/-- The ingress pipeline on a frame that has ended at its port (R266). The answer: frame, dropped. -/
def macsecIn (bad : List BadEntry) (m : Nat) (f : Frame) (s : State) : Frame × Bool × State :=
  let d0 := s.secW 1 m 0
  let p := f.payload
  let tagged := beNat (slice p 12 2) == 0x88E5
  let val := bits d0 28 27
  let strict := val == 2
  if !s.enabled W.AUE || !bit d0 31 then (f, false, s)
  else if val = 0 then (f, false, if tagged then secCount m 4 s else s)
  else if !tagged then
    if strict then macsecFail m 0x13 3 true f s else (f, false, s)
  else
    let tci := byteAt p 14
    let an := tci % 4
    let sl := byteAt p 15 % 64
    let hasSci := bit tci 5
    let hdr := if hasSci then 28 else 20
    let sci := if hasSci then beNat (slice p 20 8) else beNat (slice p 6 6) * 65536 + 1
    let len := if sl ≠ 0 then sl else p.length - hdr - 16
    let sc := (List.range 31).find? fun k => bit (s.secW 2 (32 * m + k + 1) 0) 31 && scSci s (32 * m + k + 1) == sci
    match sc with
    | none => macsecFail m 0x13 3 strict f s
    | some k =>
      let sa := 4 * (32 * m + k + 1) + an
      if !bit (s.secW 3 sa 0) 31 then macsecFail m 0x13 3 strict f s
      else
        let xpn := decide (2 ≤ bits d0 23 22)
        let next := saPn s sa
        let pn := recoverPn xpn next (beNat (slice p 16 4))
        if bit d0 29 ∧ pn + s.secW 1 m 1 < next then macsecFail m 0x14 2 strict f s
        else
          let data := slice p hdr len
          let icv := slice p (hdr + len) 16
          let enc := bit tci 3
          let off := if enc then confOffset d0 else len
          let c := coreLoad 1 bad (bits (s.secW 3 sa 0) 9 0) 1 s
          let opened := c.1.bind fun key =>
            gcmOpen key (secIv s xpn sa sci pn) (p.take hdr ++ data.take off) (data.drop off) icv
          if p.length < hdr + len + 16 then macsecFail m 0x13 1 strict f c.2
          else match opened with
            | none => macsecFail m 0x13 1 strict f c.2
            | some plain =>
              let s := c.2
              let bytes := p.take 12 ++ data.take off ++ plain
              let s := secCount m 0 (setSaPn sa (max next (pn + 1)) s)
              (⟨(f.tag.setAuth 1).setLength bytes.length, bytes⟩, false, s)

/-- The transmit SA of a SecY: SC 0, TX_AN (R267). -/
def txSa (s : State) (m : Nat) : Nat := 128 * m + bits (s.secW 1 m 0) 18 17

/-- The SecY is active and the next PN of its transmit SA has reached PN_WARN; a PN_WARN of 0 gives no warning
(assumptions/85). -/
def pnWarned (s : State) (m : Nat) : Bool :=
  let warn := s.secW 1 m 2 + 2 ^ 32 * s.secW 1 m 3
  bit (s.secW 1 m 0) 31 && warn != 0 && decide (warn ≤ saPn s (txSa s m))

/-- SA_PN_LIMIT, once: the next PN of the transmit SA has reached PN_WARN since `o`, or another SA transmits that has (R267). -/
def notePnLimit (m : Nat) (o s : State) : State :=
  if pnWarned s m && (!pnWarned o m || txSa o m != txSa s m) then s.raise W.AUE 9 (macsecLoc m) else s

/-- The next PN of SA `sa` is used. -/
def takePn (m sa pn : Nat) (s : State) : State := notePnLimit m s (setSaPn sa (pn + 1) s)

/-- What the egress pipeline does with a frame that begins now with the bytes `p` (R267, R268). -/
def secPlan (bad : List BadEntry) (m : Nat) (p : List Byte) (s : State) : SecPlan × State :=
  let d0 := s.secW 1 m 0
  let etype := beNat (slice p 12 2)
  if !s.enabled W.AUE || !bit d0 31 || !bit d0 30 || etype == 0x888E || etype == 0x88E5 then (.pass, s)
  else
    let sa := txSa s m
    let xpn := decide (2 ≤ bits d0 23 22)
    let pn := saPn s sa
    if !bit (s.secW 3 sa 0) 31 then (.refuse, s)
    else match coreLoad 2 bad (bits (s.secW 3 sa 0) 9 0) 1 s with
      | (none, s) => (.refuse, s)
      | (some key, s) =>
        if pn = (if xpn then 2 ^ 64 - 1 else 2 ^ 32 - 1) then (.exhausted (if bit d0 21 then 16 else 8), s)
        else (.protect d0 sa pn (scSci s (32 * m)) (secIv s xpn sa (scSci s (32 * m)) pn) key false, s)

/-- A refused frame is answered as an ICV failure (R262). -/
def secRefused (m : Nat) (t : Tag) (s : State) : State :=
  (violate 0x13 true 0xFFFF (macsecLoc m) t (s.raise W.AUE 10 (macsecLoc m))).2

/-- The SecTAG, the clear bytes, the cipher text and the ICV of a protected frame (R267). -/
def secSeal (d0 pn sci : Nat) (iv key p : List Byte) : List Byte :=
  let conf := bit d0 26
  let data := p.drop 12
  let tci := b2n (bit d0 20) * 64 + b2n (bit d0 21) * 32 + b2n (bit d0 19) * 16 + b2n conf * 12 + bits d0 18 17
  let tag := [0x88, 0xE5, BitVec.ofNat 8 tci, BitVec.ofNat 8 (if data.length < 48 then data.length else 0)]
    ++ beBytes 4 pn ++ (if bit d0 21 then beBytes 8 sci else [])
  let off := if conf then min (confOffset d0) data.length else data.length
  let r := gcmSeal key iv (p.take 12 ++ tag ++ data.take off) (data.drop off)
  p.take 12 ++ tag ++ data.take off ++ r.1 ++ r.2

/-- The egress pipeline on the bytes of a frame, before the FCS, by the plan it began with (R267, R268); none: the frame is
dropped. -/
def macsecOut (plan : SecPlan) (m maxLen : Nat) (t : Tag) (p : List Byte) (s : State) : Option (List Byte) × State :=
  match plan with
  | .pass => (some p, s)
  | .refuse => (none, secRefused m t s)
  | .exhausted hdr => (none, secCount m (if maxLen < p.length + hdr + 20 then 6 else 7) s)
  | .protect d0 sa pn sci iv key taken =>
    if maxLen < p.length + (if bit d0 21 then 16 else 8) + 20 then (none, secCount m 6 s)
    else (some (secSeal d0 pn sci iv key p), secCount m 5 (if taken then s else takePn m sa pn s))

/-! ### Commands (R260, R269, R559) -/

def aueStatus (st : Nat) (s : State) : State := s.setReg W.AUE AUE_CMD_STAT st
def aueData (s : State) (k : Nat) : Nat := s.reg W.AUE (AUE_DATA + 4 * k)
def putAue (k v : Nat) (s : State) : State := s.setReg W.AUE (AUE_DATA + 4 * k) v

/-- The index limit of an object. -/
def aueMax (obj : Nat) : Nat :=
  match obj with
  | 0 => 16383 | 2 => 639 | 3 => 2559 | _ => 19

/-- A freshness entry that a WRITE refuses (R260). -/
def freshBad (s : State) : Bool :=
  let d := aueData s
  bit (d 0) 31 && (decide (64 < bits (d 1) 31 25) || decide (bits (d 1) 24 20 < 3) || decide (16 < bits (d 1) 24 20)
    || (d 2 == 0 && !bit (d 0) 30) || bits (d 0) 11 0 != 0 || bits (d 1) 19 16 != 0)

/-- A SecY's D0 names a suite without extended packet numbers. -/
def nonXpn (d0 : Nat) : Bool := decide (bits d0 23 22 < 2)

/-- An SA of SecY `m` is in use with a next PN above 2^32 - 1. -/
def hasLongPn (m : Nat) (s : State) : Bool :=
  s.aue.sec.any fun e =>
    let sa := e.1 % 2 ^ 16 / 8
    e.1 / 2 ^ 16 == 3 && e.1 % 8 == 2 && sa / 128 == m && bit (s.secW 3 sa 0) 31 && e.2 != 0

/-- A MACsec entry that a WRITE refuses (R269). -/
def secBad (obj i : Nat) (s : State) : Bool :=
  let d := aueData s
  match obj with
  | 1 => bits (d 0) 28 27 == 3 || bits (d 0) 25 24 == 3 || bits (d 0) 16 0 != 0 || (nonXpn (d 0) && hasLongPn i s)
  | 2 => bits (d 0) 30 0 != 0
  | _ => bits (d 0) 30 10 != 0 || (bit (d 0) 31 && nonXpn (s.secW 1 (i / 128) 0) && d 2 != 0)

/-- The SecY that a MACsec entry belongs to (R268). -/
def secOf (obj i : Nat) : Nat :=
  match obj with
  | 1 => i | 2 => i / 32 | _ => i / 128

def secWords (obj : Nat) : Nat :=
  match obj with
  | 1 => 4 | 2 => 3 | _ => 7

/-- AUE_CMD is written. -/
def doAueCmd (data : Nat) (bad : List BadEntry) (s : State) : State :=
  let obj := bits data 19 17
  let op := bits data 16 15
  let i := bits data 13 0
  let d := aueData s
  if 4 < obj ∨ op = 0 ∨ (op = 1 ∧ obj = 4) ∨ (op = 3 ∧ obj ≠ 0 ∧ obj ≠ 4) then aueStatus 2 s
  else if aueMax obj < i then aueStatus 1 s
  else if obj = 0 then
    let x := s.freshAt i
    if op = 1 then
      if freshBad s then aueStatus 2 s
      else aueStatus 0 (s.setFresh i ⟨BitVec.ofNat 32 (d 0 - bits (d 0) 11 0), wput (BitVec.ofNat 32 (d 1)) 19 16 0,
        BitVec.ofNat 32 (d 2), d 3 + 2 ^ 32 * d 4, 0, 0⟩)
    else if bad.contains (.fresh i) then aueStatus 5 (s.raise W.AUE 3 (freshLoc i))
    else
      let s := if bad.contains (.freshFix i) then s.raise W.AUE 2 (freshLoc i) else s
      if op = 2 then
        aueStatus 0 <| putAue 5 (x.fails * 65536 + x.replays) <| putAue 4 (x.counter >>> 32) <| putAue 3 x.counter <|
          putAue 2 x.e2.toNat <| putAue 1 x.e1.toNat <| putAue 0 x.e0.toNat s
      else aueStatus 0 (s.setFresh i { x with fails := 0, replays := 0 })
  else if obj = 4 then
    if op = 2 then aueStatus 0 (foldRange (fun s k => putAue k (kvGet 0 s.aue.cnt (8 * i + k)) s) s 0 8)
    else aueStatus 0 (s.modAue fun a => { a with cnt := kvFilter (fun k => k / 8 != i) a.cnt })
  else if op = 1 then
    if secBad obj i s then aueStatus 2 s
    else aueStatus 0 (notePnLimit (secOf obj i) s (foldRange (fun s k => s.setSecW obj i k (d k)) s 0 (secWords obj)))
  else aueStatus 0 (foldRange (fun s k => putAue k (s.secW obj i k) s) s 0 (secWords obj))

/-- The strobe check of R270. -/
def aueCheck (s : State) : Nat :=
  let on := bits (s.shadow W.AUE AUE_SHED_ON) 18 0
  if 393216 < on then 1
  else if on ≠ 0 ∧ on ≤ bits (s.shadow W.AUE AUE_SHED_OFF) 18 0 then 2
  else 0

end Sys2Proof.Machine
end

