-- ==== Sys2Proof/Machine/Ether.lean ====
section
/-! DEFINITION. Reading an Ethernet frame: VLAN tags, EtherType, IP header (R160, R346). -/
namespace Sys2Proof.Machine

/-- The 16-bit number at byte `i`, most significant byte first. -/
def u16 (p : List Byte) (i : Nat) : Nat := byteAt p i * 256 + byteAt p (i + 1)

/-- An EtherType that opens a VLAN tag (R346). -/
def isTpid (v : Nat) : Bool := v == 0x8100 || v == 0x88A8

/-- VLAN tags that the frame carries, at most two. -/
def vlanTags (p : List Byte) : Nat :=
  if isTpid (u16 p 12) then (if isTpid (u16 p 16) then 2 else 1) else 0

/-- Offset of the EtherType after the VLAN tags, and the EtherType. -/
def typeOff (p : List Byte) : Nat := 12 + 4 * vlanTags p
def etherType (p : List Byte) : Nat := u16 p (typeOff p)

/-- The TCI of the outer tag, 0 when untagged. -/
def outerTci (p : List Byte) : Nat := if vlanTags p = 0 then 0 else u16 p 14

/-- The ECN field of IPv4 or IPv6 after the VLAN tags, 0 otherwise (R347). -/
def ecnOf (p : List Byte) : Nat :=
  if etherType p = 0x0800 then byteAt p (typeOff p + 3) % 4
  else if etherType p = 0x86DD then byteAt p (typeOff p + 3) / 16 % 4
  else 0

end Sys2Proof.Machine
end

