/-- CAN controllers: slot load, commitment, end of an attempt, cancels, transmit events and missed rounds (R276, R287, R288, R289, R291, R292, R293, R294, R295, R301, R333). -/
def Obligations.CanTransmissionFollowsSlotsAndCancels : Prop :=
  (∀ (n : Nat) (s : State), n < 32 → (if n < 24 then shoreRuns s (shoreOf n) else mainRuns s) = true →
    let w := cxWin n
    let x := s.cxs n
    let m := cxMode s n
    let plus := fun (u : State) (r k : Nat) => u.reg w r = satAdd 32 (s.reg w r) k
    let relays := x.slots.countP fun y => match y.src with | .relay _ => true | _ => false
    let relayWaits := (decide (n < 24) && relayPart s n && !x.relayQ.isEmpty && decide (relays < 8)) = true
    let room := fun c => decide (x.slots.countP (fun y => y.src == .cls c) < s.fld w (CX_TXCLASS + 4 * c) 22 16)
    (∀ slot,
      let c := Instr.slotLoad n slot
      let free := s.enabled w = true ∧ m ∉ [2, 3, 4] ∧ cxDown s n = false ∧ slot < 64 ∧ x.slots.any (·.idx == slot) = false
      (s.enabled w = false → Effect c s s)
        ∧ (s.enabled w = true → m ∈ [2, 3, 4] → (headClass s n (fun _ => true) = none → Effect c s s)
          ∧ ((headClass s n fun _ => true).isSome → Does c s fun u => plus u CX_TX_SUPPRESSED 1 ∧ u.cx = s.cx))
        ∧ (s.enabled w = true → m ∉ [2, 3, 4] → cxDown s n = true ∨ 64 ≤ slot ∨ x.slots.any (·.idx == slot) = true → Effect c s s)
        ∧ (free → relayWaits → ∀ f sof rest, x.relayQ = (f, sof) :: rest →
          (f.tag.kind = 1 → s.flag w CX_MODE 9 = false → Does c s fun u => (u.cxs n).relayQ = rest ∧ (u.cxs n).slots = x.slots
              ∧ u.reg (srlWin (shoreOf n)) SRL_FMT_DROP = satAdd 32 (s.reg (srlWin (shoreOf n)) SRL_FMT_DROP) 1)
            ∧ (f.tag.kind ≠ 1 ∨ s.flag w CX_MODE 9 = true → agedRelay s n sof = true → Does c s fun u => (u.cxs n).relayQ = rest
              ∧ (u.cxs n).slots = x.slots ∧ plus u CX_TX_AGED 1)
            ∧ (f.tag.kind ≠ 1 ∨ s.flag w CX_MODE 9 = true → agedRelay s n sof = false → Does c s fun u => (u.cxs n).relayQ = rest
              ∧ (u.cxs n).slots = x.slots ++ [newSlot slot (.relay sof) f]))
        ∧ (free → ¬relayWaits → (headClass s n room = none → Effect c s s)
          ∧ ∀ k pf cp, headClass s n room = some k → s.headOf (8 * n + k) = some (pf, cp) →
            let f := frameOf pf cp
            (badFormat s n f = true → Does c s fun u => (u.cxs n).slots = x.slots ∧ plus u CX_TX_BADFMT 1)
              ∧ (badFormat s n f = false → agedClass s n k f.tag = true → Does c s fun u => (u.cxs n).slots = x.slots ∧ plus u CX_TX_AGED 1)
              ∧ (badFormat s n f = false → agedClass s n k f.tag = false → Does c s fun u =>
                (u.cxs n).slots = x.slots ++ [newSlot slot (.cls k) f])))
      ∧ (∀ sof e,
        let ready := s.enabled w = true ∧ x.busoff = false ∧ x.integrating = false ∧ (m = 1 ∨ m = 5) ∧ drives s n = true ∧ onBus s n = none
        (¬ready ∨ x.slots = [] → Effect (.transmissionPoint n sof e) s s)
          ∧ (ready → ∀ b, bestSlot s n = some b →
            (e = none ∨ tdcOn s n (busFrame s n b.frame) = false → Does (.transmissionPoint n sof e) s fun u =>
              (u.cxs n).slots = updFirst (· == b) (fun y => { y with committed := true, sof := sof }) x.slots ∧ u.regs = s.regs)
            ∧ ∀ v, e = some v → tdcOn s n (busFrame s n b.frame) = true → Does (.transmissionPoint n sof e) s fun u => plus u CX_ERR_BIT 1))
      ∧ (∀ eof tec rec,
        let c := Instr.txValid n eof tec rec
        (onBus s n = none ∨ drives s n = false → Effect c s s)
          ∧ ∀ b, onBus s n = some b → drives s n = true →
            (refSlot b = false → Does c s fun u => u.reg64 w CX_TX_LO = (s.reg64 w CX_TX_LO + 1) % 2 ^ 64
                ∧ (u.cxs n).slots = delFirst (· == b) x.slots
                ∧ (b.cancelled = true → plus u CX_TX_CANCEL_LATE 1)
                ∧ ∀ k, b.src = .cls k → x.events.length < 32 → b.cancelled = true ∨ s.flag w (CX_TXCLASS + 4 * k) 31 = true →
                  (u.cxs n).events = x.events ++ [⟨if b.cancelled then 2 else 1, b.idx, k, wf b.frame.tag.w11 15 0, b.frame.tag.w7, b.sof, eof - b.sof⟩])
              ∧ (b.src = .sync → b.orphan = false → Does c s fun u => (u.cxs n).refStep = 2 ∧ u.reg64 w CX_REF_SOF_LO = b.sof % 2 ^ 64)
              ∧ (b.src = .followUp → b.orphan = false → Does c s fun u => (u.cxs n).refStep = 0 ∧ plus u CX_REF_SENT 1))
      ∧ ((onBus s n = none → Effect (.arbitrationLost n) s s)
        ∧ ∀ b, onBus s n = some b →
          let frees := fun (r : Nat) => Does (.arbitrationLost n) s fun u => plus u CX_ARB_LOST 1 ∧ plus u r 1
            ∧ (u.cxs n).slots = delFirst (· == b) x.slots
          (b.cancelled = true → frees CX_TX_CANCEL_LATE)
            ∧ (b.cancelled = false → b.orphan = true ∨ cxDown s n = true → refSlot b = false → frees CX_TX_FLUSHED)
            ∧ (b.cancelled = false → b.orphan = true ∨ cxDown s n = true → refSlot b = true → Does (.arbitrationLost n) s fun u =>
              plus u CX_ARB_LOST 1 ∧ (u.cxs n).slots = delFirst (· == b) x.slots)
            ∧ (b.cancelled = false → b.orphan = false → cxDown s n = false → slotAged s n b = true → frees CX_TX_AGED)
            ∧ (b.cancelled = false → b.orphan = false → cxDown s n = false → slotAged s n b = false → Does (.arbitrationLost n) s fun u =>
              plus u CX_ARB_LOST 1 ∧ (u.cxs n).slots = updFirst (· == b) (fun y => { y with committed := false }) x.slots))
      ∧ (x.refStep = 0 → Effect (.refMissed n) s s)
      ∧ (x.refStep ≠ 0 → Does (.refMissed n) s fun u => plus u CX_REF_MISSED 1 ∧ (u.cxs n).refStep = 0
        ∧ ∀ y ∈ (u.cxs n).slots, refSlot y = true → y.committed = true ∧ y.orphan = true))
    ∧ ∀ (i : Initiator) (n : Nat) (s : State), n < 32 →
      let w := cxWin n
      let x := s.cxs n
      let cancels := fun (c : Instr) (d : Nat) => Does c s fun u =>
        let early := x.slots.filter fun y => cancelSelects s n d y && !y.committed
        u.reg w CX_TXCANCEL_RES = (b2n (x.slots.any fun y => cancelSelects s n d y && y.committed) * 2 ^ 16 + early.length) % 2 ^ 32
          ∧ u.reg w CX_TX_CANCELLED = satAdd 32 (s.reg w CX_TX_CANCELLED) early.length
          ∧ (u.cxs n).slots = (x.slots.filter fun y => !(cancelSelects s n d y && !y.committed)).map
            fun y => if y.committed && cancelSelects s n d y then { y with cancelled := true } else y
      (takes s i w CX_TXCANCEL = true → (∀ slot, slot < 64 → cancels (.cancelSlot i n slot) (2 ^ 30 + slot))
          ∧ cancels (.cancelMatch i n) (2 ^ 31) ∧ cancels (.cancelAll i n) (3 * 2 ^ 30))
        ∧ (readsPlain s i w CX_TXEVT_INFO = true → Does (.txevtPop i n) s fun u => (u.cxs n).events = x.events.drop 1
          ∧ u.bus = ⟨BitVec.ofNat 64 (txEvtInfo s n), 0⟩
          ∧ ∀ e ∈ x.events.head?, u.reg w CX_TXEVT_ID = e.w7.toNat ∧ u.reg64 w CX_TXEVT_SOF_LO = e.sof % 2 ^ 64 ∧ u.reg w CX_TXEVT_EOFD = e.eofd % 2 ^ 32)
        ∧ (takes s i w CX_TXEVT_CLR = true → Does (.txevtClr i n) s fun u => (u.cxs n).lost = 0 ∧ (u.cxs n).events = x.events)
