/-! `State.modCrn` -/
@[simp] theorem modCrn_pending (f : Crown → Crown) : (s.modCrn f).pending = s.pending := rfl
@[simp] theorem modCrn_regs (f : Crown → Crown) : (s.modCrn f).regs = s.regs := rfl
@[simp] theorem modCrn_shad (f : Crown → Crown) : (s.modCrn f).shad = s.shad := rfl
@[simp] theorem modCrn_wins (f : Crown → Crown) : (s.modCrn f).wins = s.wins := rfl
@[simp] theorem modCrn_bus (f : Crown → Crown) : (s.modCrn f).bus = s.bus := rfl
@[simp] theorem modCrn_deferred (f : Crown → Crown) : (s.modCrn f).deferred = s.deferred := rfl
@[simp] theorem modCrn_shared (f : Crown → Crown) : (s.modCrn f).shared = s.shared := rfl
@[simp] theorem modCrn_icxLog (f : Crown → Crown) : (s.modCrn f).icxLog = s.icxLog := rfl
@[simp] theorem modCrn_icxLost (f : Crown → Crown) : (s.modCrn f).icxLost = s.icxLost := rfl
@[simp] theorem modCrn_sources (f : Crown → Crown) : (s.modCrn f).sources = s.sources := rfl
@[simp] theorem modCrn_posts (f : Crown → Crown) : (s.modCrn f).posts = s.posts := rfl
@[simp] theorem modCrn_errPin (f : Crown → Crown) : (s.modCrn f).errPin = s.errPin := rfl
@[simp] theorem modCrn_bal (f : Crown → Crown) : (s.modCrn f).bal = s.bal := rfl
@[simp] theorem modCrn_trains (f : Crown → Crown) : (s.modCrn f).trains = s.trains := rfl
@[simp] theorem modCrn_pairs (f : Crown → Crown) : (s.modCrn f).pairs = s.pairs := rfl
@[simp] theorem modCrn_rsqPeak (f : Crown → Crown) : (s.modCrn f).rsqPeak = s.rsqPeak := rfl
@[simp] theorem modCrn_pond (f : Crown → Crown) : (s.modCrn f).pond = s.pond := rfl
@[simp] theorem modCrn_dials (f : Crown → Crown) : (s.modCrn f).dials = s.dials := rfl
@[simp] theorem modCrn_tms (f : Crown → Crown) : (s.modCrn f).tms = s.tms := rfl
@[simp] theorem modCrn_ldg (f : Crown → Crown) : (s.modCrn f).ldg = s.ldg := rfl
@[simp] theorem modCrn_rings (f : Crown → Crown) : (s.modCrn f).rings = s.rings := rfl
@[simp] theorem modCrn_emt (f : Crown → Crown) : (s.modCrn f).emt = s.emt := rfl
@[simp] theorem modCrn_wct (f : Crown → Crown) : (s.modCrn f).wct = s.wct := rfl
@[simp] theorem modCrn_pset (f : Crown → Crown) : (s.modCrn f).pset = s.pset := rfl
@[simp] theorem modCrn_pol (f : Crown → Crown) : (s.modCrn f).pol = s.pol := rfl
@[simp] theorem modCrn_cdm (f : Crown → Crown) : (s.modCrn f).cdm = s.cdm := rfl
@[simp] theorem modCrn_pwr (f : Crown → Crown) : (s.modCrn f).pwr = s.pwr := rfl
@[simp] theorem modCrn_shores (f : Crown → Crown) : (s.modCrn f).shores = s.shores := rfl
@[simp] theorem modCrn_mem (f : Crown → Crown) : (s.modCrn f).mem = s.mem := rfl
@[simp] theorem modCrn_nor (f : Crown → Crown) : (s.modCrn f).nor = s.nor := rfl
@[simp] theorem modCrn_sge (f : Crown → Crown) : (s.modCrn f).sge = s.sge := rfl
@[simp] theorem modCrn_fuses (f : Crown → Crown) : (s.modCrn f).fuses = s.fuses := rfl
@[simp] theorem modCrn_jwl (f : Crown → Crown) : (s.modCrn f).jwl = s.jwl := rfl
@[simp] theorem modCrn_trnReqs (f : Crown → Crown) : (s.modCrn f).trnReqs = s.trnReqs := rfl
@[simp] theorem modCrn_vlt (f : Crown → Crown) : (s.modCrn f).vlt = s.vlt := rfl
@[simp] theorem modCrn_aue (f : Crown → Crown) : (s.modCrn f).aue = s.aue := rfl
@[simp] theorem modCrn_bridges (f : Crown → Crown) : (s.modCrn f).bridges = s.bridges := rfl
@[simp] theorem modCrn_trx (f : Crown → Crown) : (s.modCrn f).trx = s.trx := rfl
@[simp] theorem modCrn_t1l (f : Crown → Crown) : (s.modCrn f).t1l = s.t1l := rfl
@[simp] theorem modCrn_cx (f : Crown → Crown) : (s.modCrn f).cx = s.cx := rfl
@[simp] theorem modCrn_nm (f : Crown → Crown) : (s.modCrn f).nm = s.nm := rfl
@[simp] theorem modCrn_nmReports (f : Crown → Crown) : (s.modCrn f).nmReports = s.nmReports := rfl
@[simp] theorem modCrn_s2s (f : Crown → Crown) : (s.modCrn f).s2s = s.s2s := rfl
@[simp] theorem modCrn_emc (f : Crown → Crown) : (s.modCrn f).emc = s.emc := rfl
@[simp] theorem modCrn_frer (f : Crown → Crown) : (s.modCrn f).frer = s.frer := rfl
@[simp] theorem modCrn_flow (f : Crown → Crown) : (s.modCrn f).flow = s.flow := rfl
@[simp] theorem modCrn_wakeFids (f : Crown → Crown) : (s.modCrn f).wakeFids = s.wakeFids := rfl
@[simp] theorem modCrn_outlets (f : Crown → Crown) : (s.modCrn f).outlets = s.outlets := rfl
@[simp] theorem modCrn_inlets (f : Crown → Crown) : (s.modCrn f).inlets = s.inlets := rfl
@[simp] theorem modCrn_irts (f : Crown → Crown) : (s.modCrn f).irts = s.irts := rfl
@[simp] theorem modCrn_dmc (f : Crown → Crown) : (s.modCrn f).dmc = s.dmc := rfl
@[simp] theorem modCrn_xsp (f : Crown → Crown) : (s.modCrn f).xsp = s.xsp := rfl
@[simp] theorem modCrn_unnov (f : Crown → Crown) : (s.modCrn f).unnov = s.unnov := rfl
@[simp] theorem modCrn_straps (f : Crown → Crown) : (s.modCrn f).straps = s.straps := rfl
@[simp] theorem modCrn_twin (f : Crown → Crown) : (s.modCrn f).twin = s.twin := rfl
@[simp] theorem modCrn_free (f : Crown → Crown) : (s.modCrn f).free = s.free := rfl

■ ■ ■ ■

### Required work
Find the string "takePn" in the entries above and return each line that holds it.

### Task solution
def takePn (m sa pn : Nat) (s : State) : State := notePnLimit m s (setSaPn sa (pn + 1) s)
    else (some (secSeal d0 pn sci iv key p), secCount m 5 (if taken then s else takePn m sa pn s))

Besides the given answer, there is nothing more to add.